Garage sale fever
For those stricken, Saturday morning can't come early enough
The chill in the air at 7:30 a.m. Aug. 11 didn’t stop the groups of people knocking on Kate Erbe’s door.
It was a typical summer garage sale day but her garage had not yet opened.
“They’ll knock on your door. I sold at least one-third of what I had between 7:30 and 8 a.m.,” Erbe said with a smirk and a laugh. “This is my first one ever.”
Erbe’s official garage sale hours were 8 a.m. to 2 p.m. By 11 a.m. that Saturday, the few small boxes and toys sprawled out in her driveway on Moonlight Way in Steamboat II were rummaged through by only a few people.
Some people didn’t pay attention to the pingpong table that was intended to separate the for sale items from the for keep items.
People strolled in and out of her garage, looking through cabinets and unplugging radios they thought were for sale.
Buyer Dana Smith, a resident of Steamboat for 23 years, said garage sales typically start in May, hit their peak during June and July and begin to fade by August.
But from the looks of the newspaper ads and the hot pink garage sale signs placed sporadically around town, there is no sense of dwindling garage sales.
“Sometimes they’ll pull up with two or three families.

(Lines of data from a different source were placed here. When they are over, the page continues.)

-- ==== Sys2Proof/Laws/Engine.lean ====
section
/-!
SUPPORT. Laws/Engine.lean: what each step of the interval engine does to R27 (10_state.md): Seat, Reserve, Narrow's
bounds, re-seat, Cap, Double and Detach (41_coder.md R141 to R148). Later proofs cite these instead of the bit-level
definitions.
-/

namespace Sys2Proof.Machine

/-- 0 or an odd multiple of `2^L`: what the free end is at level `L` (R27(d)). -/
def FreeEndAt (L n : Nat) : Prop := n = 0 ∨ ∃ k, n = (2 * k + 1) * 2 ^ L

theorem and_mask_eq_zero {n f : Word} {L : Nat} (h : f.toNat = 2 ^ L - 1) :
    n &&& f = 0 ↔ n.toNat % 2 ^ L = 0 := by
  rw [← BitVec.toNat_inj, BitVec.toNat_and, h, Nat.and_two_pow_sub_one_eq_mod]; simp

theorem mask_add_one {f : Word} {L : Nat} (hL : L < 32) (h : f.toNat = 2 ^ L - 1) :
    (f + 1).toNat = 2 ^ L := by
  have h1 : 2 ^ L < 2 ^ 32 := Nat.pow_lt_pow_right (by omega) hL
  have h2 : 0 < 2 ^ L := Nat.two_pow_pos L
  rw [BitVec.toNat_add, h]
  change (2 ^ L - 1 + 1) % 2 ^ 32 = 2 ^ L
  rw [Nat.sub_add_cancel h2, Nat.mod_eq_of_lt h1]

theorem and_half_ne_zero {n f : Word} {L : Nat} (hL : L < 32) (h : f.toNat = 2 ^ L - 1) :
    n &&& (f + 1) ≠ 0 ↔ n.toNat / 2 ^ L % 2 = 1 := by
  rw [Ne, ← BitVec.toNat_inj, BitVec.toNat_and, mask_add_one hL h, Nat.and_two_pow, Nat.testBit_eq_decide_div_mod_eq]
  have h2 : 0 < 2 ^ L := Nat.two_pow_pos L
  by_cases hc : n.toNat / 2 ^ L % 2 = 1 <;> simp [hc]

theorem freeEndAt_iff {n f : Word} {L : Nat} (hL : L < 32) (h : f.toNat = 2 ^ L - 1) :
    (n &&& f = 0 ∧ (n = 0 ∨ n &&& (f + 1) ≠ 0)) ↔ FreeEndAt L n.toNat := by
  rw [and_mask_eq_zero h, and_half_ne_zero hL h]
  have h2 : 0 < 2 ^ L := Nat.two_pow_pos L
  have h0 : n = 0 ↔ n.toNat = 0 := by rw [← BitVec.toNat_inj]; simp
  rw [h0]
  constructor
  · rintro ⟨hm, h0 | hh⟩
    · exact .inl h0
    · refine .inr ⟨n.toNat / 2 ^ L / 2, ?_⟩
      have := Nat.div_add_mod n.toNat (2 ^ L)
      rw [hm] at this
      have h3 : 2 * (n.toNat / 2 ^ L / 2) + 1 = n.toNat / 2 ^ L := by omega
      rw [h3, Nat.mul_comm]; omega
  · rintro (h0 | ⟨k, hk⟩)
    · exact ⟨by simp [h0], .inl h0⟩
    · rw [hk]
      refine ⟨Nat.mul_mod_left _ _, .inr ?_⟩
      rw [Nat.mul_div_cancel _ h2]; omega

theorem seat_spec {e : Engine} {L : Nat} (h : e.feven.toNat = 2 ^ L - 1) (hfit : e.low.toNat + 2 ^ (L + 1) < 2 ^ 32) :
    (∃ k, e.seat.toNat = (2 * k + 1) * 2 ^ L) ∧ e.low.toNat ≤ e.seat.toNat ∧
      e.seat.toNat < e.low.toNat + 2 ^ (L + 1) := by
  have hp : 0 < 2 ^ L := Nat.two_pow_pos L
  have hs : 2 ^ (L + 1) = 2 * 2 ^ L := by rw [Nat.pow_succ, Nat.mul_comm]
  have hL : L < 32 := by
    by_contra hc
    have : 2 ^ 32 ≤ 2 ^ L := Nat.pow_le_pow_right (by omega) (by omega)
    omega
  generalize hq : (e.low.toNat + (2 ^ L - 1)) / 2 ^ L = q
  have hsum : (e.low + e.feven).toNat = e.low.toNat + (2 ^ L - 1) := by
    rw [BitVec.toNat_add, h, Nat.mod_eq_of_lt (by omega)]
  have hbits : e.seat.toNat = (2 * (q / 2) + 1) * 2 ^ L := by
    apply Nat.eq_of_testBit_eq
    intro i
    have hfb : ∀ i, e.feven.toNat.testBit i = decide (i < L) := by
      intro i; rw [h, Nat.testBit_two_pow_sub_one]
    have hq1 : (2 * (q / 2) + 1) = q ||| 1 := by
      apply Nat.eq_of_testBit_eq; intro j
      rw [Nat.testBit_or]
      cases j with
      | zero => simp [Nat.testBit_zero]
      | succ j => simp [Nat.testBit_succ]; congr 1; omega
    rw [hq1, Nat.testBit_mul_two_pow, Engine.seat, BitVec.toNat_or, mask_add_one hL h, Nat.testBit_or,
      BitVec.toNat_and, Nat.testBit_and, hsum, Nat.testBit_two_pow, Nat.testBit_or]
    by_cases hi : i < 32
    · have : (~~~e.feven).toNat.testBit i = !decide (i < L) := by
        rw [← hfb i]
        have := BitVec.getLsbD_not (x := e.feven) (i := i)
        simpa [BitVec.getLsbD, hi] using this
      rw [this]
      by_cases hiL : i < L
      · have : ¬ L ≤ i := by omega
        have h3 : ¬ L = i := by omega
        simp [this, h3, hiL]
      · have h4 : L ≤ i := by omega
        rw [← hq, Nat.testBit_div_two_pow]
        have h5 : i - L + L = i := by omega
        simp [hiL, h4]
        have : Nat.testBit 1 (i - L) = decide (L = i) := by
          rw [show (1:Nat) = 2 ^ 0 by rfl, Nat.testBit_two_pow]
          by_cases h6 : L = i
          · subst h6; simp
          · simp [h6]; omega
        simp [this]
    · have hz : ∀ m : Word, m.toNat.testBit i = false := fun m =>
        Nat.testBit_lt_two_pow (Nat.lt_of_lt_of_le m.isLt (Nat.pow_le_pow_right (by omega) (by omega)))
      have h4 : L ≤ i := by omega
      have hqlt : q < 2 ^ (32 - L) := by
        rw [← hq, Nat.div_lt_iff_lt_mul hp, ← Nat.pow_add]
        rw [show 32 - L + L = 32 by omega]; omega
      rw [hz, Nat.testBit_lt_two_pow (i := i - L) (x := q) (Nat.lt_of_lt_of_le hqlt (Nat.pow_le_pow_right (by omega) (by omega)))]
      have : Nat.testBit 1 (i - L) = false := Nat.testBit_lt_two_pow (Nat.one_lt_two_pow (by omega))
      have h6 : ¬ L = i := by omega
      simp [this, h6]
  have hdm := Nat.div_add_mod (e.low.toNat + (2 ^ L - 1)) (2 ^ L)
  have hml := Nat.mod_lt (e.low.toNat + (2 ^ L - 1)) hp
  rw [hq] at hdm
  refine ⟨⟨_, hbits⟩, ?_, ?_⟩
  · rw [hbits]
    have : 2 ^ L * q ≤ (2 * (q / 2) + 1) * 2 ^ L := by
      rw [Nat.mul_comm]; exact Nat.mul_le_mul_right _ (by omega)
    omega
  · rw [hbits]
    have : (2 * (q / 2) + 1) * 2 ^ L ≤ 2 ^ L * q + 2 ^ L := by
      rw [show 2 ^ L * q + 2 ^ L = (q + 1) * 2 ^ L by ring]; exact Nat.mul_le_mul_right _ (by omega)
    omega

/-- FEVEN is the mask of level `L` and the free end sits on that level's grid (R27(c), (d)). -/
structure Placed (L : Nat) (e : Engine) : Prop where
  mask : e.feven.toNat = 2 ^ L - 1
  grid : FreeEndAt L e.nfe.toNat

theorem reserve_frame (e : Engine) : e.reserve = { e with nfe := e.reserve.nfe } := by
  unfold Engine.reserve; split <;> rfl

@[simp] theorem reserve_low (e : Engine) : e.reserve.low = e.low := by rw [reserve_frame]
@[simp] theorem reserve_range (e : Engine) : e.reserve.range = e.range := by rw [reserve_frame]
@[simp] theorem reserve_feven (e : Engine) : e.reserve.feven = e.feven := by rw [reserve_frame]
@[simp] theorem reserve_ibits (e : Engine) : e.reserve.ibits = e.ibits := by rw [reserve_frame]

theorem toWord_toNat {n : Nat} (h : n < 2 ^ 32) : (toWord n).toNat = n := by
  simp only [toWord, BitVec.toNat_ofNat]; exact Nat.mod_eq_of_lt h

theorem word_eq_zero_iff (n : Word) : n = 0 ↔ n.toNat = 0 := by
  rw [← BitVec.toNat_inj]; rfl

/-- Reserve moves the free end to the next candidate of its level (R142). -/
theorem reserve_spec {e : Engine} {L : Nat} (h : Placed L e) (hfit : e.nfe.toNat + 2 ^ (L + 1) < 2 ^ 32) :
    Placed L e.reserve ∧
      e.reserve.nfe.toNat = (if e.nfe.toNat = 0 then 2 ^ L else e.nfe.toNat + 2 ^ (L + 1)) := by
  have hp : 0 < 2 ^ L := Nat.two_pow_pos L
  have hs : 2 ^ (L + 1) = 2 * 2 ^ L := by rw [Nat.pow_succ, Nat.mul_comm]
  have hm1 : e.feven.toNat + 1 = 2 ^ L := by rw [h.mask]; omega
  have hn : e.reserve.nfe.toNat = (if e.nfe.toNat = 0 then 2 ^ L else e.nfe.toNat + 2 ^ (L + 1)) := by
    unfold Engine.reserve
    by_cases h0 : e.nfe = 0
    · have : e.nfe.toNat = 0 := (word_eq_zero_iff _).mp h0
      simp only [h0, if_true, hm1]
      rw [toWord_toNat (by omega)]; rfl
    · have : ¬ e.nfe.toNat = 0 := fun hc => h0 ((word_eq_zero_iff _).mpr hc)
      simp only [h0, this, if_false, hm1]
      rw [Nat.shiftLeft_eq, toWord_toNat (by omega)]; omega
  refine ⟨⟨by simpa using h.mask, ?_⟩, hn⟩
  rw [hn]
  rcases h.grid with h0 | ⟨k, hk⟩
  · rw [if_pos h0]; exact .inr ⟨0, by ring⟩
  · have : ¬ e.nfe.toNat = 0 := by
      rw [hk]; positivity
    rw [if_neg this, hk]
    exact .inr ⟨k + 1, by rw [hs]; ring⟩

/-- Narrow's bounds (R143): the new interval is non-empty and lies inside the old one. -/
theorem scale_bounds {r lo hi p : Nat} (hlt : lo < hi) (hle : hi ≤ p) (hpr : p ≤ r) :
    lo * r / p < hi * r / p ∧ hi * r / p ≤ r := by
  have hp : 0 < p := by omega
  constructor
  · have h1 : (lo * r + p) / p = lo * r / p + 1 := Nat.add_div_right _ hp
    have h2 : lo * r + p ≤ hi * r := by nlinarith
    have := Nat.div_le_div_right (c := p) h2
    omega
  · calc hi * r / p ≤ p * r / p := Nat.div_le_div_right (Nat.mul_le_mul_right _ hle)
      _ = r := by rw [Nat.mul_comm, Nat.mul_div_cancel _ hp]

theorem reseat_spec {e : Engine} {L : Nat} (h : Placed L e) (hfit : e.low.toNat + 2 ^ (L + 1) < 2 ^ 32) :
    Placed L e.reseat ∧ e.reseat.low.toNat ≤ e.reseat.nfe.toNat := by
  unfold Engine.reseat
  split
  · have := seat_spec h.mask hfit
    exact ⟨⟨h.mask, .inr this.1⟩, this.2.1⟩
  · exact ⟨h, by omega⟩

theorem reseat_frame (e : Engine) : e.reseat = { e with nfe := e.reseat.nfe } := by
  unfold Engine.reseat; split <;> rfl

There’s people that do it every summer,” Smith said of the hordes of garage sale goers. “And the Steamboat II garage sale is huge.”

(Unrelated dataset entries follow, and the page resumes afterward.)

@[simp] theorem State.writeResults_engine (s : State) (r0 r1 : Word) : (s.writeResults r0 r1).engine = s.engine := rfl
@[simp] theorem State.writeResults_carry (s : State) (r0 r1 : Word) : (s.writeResults r0 r1).carry = s.carry := rfl
@[simp] theorem State.writeResults_look (s : State) (r0 r1 : Word) : (s.writeResults r0 r1).look = s.look := rfl
@[simp] theorem State.writeResults_fo (s : State) (r0 r1 : Word) : (s.writeResults r0 r1).fo = s.fo := rfl
@[simp] theorem State.writeResults_fi (s : State) (r0 r1 : Word) : (s.writeResults r0 r1).fi = s.fi := rfl
@[simp] theorem State.writeResults_model (s : State) (r0 r1 : Word) : (s.writeResults r0 r1).model = s.model := rfl
@[simp] theorem State.writeResults_params (s : State) (r0 r1 : Word) : (s.writeResults r0 r1).params = s.params := rfl
@[simp] theorem State.writeResults_mode (s : State) (r0 r1 : Word) : (s.writeResults r0 r1).mode = s.mode := rfl
@[simp] theorem State.writeResults_fault (s : State) (r0 r1 : Word) : (s.writeResults r0 r1).fault = s.fault := rfl
@[simp] theorem State.writeResults_cause (s : State) (r0 r1 : Word) : (s.writeResults r0 r1).cause = s.cause := rfl
@[simp] theorem State.writeResults_faultCmd (s : State) (r0 r1 : Word) : (s.writeResults r0 r1).faultCmd = s.faultCmd := rfl
@[simp] theorem State.writeResults_res0 (s : State) (r0 r1 : Word) : (s.writeResults r0 r1).res0 = r0 := rfl
@[simp] theorem State.writeResults_res1 (s : State) (r0 r1 : Word) : (s.writeResults r0 r1).res1 = r1 := rfl
@[simp] theorem State.writeResults_out (s : State) (r0 r1 : Word) : (s.writeResults r0 r1).out = s.out := rfl
@[simp] theorem State.writeResults_inp (s : State) (r0 r1 : Word) : (s.writeResults r0 r1).inp = s.inp := rfl
@[simp] theorem State.writeResults_cmds (s : State) (r0 r1 : Word) : (s.writeResults r0 r1).cmds = s.cmds := rfl
@[simp] theorem State.writeResults_pc (s : State) (r0 r1 : Word) : (s.writeResults r0 r1).pc = s.pc := rfl

@[simp] theorem modelReset_engine (s : State) : (modelReset s).engine = s.engine := rfl
@[simp] theorem modelReset_carry (s : State) : (modelReset s).carry = s.carry := rfl
@[simp] theorem modelReset_look (s : State) : (modelReset s).look = s.look := rfl
@[simp] theorem modelReset_fo (s : State) : (modelReset s).fo = s.fo := rfl
@[simp] theorem modelReset_fi (s : State) : (modelReset s).fi = s.fi := rfl
@[simp] theorem modelReset_model (s : State) : (modelReset s).model = Model.reset s.params := rfl
@[simp] theorem modelReset_params (s : State) : (modelReset s).params = s.params := rfl
@[simp] theorem modelReset_mode (s : State) : (modelReset s).mode = s.mode := rfl
@[simp] theorem modelReset_fault (s : State) : (modelReset s).fault = s.fault := rfl
@[simp] theorem modelReset_cause (s : State) : (modelReset s).cause = s.cause := rfl
@[simp] theorem modelReset_faultCmd (s : State) : (modelReset s).faultCmd = s.faultCmd := rfl
@[simp] theorem modelReset_res0 (s : State) : (modelReset s).res0 = s.res0 := rfl
@[simp] theorem modelReset_res1 (s : State) : (modelReset s).res1 = s.res1 := rfl
@[simp] theorem modelReset_out (s : State) : (modelReset s).out = s.out := rfl
@[simp] theorem modelReset_inp (s : State) : (modelReset s).inp = s.inp := rfl
@[simp] theorem modelReset_cmds (s : State) : (modelReset s).cmds = s.cmds := rfl
@[simp] theorem modelReset_pc (s : State) : (modelReset s).pc = s.pc := rfl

Smith said the transient college students to and from Steamboat stir up the garage sales numbers in the spring
and fall.
“They’re either having their own or going through them when school ends and begins again,” Smith said.
With the intentions of selling their things to move to Phoenix, Ariz., Erbe and her family raided their own closets and parted with things they never thought they would.
“I had a set of margarita glasses, a beautiful set. And I was sticking to my price,” said Erbe, a four-year Steamboat resident. “By the time the third person came around, she was willing to pay what I asked for. I’ll keep them before I let someone take them for nothing.”
Erbe said parting with her bedroom furniture from when she was 14 years old was difficult, but when a single mom came to her garage sale looking for furniture for her little girl, she almost was willing to give it away for nothing.
“If you can haul it away I just felt for her really and because I wanted to get rid of it,” Erbe said.
According to the authors of “How to Have a Big Money Garage Sale,” 60 million people go to garage sales every year. The book highlights how to get started, what is garbage and what are goodies.
Steamboat saw at least 52 garage sales in June, 51 in July and 31 by Aug. 17.
Erbe said her most popular items were tools, furniture, clothing items and books, and prices ranged from 50 cents to about $25.
“My jeans went like hot cakes. I just lost about 30 pounds and when I tried them on the other night, I said, ‘These are going out,'” Erbe said.
Whether it was baby goods, decorative items or kitchen equipment, Erbe said most everything was sold by Saturday, leaving almost nothing for the one person that stopped at her house Sunday.
“I think everybody knows that all the good stuff is gone by Saturday,” Erbe said.
After she finally closed her garage Sunday afternoon, Erbe’s pockets were filled with $250.
And what did she do with that money?
“Honestly, I bought myself two new pairs of shoes. There were these two pairs of shoes I was eyeing at that new store downtown and I just went and bought them,” Erbe said laughing hysterically while defending her position. “I never splurge on myself and I was the one who did the garage sale, so I get the money.”